Brown rice is a good source of dietary fiber, providing about 3.5 grams per cup of cooked rice. That’s roughly three times the fiber found in the same amount of white rice. The difference comes down to one thing: brown rice still has its bran and germ layers intact, while white rice has been stripped of both during processing.
Where the Fiber Actually Lives
A grain of rice has three parts: the outer bran layer, the germ (or embryo), and the starchy endosperm in the center. Nearly all of the fiber sits in the bran. Rice bran contains 24 to 34% dietary fiber by weight, which translates to roughly 1.4 to 3.3% of the whole brown rice grain. When manufacturers polish rice to make it white, they remove the bran entirely, and most of the fiber goes with it.
This is why the difference between brown and white rice is so stark nutritionally. The bran layer also carries vitamins, minerals, and protective plant compounds that white rice lacks.
Types of Fiber in Brown Rice
Brown rice contains both soluble and insoluble fiber, with the majority being insoluble. Insoluble fiber doesn’t dissolve in water. Instead, it draws water into your stool, adds bulk, and helps keep things moving through your digestive tract. This is the type most associated with regularity and reduced constipation.
The smaller soluble fraction dissolves in water and forms a gel-like substance during digestion. Soluble fiber from whole grains like brown rice plays a role in blood sugar regulation and cholesterol management. Both types work together, which is part of why whole grains consistently outperform refined grains in studies on metabolic health.
How Brown Rice Fiber Affects Blood Sugar
Brown rice has a lower glycemic index than white rice, meaning it produces a slower, more gradual rise in blood sugar after a meal. The fiber content is a major reason for this. The bran layer’s fiber and natural enzyme inhibitors slow down digestion and absorption of the starch inside the grain. Your body breaks it down more gradually, avoiding the sharp spike and crash that refined grains tend to cause.

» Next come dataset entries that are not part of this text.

-- ==== Sys2Proof/Laws/PerInstr.lean ====
section
/-! SUPPORT. A fact about every instruction as syntax, one lemma per constructor: the core operation of a
pseudo-operation is a core operation with equally legal operands (R88). -/

namespace Sys2Proof.Laws.CanonicalStable

open Sys2Proof

/-- The core operation an instruction stands for stands for itself, and is legal exactly when it is. -/
def Statement (i : Instr) : Prop :=
  i.canonical.canonical = i.canonical ∧ i.canonical.wellFormed = i.wellFormed

theorem reset : Statement .reset := ⟨rfl, rfl⟩
theorem rxByte (v : Byte) : Statement (.rxByte v) := ⟨rfl, rfl⟩
theorem seqInit : Statement .seqInit := ⟨rfl, rfl⟩
theorem setFlag (radio : Radio) (kind : FlagKind) : Statement (.setFlag radio kind) := ⟨rfl, rfl⟩
theorem setRadio (radio : Radio) (i : BitVec 3) (v : Byte) : Statement (.setRadio radio i v) := ⟨rfl, rfl⟩
theorem setShared (i : BitVec 3) (v : Byte) (m : Bool) : Statement (.setShared i v m) := ⟨rfl, rfl⟩
theorem frameCount : Statement .frameCount := ⟨rfl, rfl⟩
theorem ctrlByte (v : Byte) : Statement (.ctrlByte v) := ⟨rfl, rfl⟩
theorem seqFinish : Statement .seqFinish := ⟨rfl, rfl⟩
theorem seqSend : Statement .seqSend := ⟨rfl, rfl⟩
theorem rxFrame (b0 b1 b2 b3 : Byte) : Statement (.rxFrame b0 b1 b2 b3) := ⟨rfl, rfl⟩
theorem foldRad1 (v : Byte) : Statement (.foldRad1 v) := ⟨rfl, rfl⟩
theorem foldRad2 (v : Byte) : Statement (.foldRad2 v) := ⟨rfl, rfl⟩
theorem foldCtrl (v : Byte) : Statement (.foldCtrl v) := ⟨rfl, rfl⟩
theorem foldWk (v : Byte) : Statement (.foldWk v) := ⟨rfl, rfl⟩
theorem foldFsk1 (v : Byte) : Statement (.foldFsk1 v) := ⟨rfl, rfl⟩
theorem foldFsk2 (v : Byte) : Statement (.foldFsk2 v) := ⟨rfl, rfl⟩
theorem encodeRad1 (v : Byte) : Statement (.encodeRad1 v) := ⟨rfl, rfl⟩
theorem frameStart (x : FrameFields) : Statement (.frameStart x) := ⟨rfl, rfl⟩
theorem frameCont (x : FrameFields) : Statement (.frameCont x) := ⟨rfl, rfl⟩

end Sys2Proof.Laws.CanonicalStable
end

For people managing blood sugar, this makes brown rice a meaningfully better choice than white rice at the same portion size. The effect isn’t dramatic on its own, but it compounds over time and across meals.
Fiber, Gut Bacteria, and Digestion
The fiber in brown rice does more than add bulk. When it reaches your large intestine undigested, gut bacteria ferment it and produce short-chain fatty acids, particularly butyrate. These compounds fuel the cells lining your colon and play a role in regulating blood sugar and energy metabolism.
A study comparing people who ate brown rice versus white rice found that the brown rice group had higher levels of butyrate-producing bacteria and a more favorable overall balance of gut microbes. The researchers attributed this to brown rice’s higher fiber and magnesium content. Fiber-rich diets in general have been shown to improve gut bacteria composition, support the production of hormones involved in blood sugar control, and reduce markers of poor glucose regulation.
Cooling Brown Rice Adds More Fiber
Here’s something most people don’t know: cooking brown rice and then cooling it in the refrigerator increases its resistant starch content. Resistant starch behaves like fiber in your body. It resists digestion in the small intestine and gets fermented by gut bacteria, much like the insoluble fiber already present in the bran.
If you cook rice a day ahead and refrigerate it overnight, you’ll get more of this resistant starch than if you eat it freshly cooked. This works for rice you plan to reheat, too. The resistant starch doesn’t fully disappear when you warm it back up. It’s a simple way to get a bit more functional fiber from the same serving.
How It Fits Into Daily Fiber Needs
The federal Dietary Guidelines recommend 25 to 28 grams of fiber per day for adult women and 31 to 34 grams for adult men, depending on age. These numbers are based on the amount shown to reduce the risk of heart disease, calculated at 14 grams per 1,000 calories consumed.
A cup of cooked brown rice gets you about 3.5 grams toward that goal, roughly 10 to 14% of your daily target. That’s a solid contribution from a single side dish, though you’ll still need fiber from vegetables, fruits, legumes, and other whole grains to hit the full recommendation. Most Americans fall well short of these targets, so swapping white rice for brown is one of the easier upgrades available. It requires no change in how you cook or what you pair it with, just a different bag off the shelf.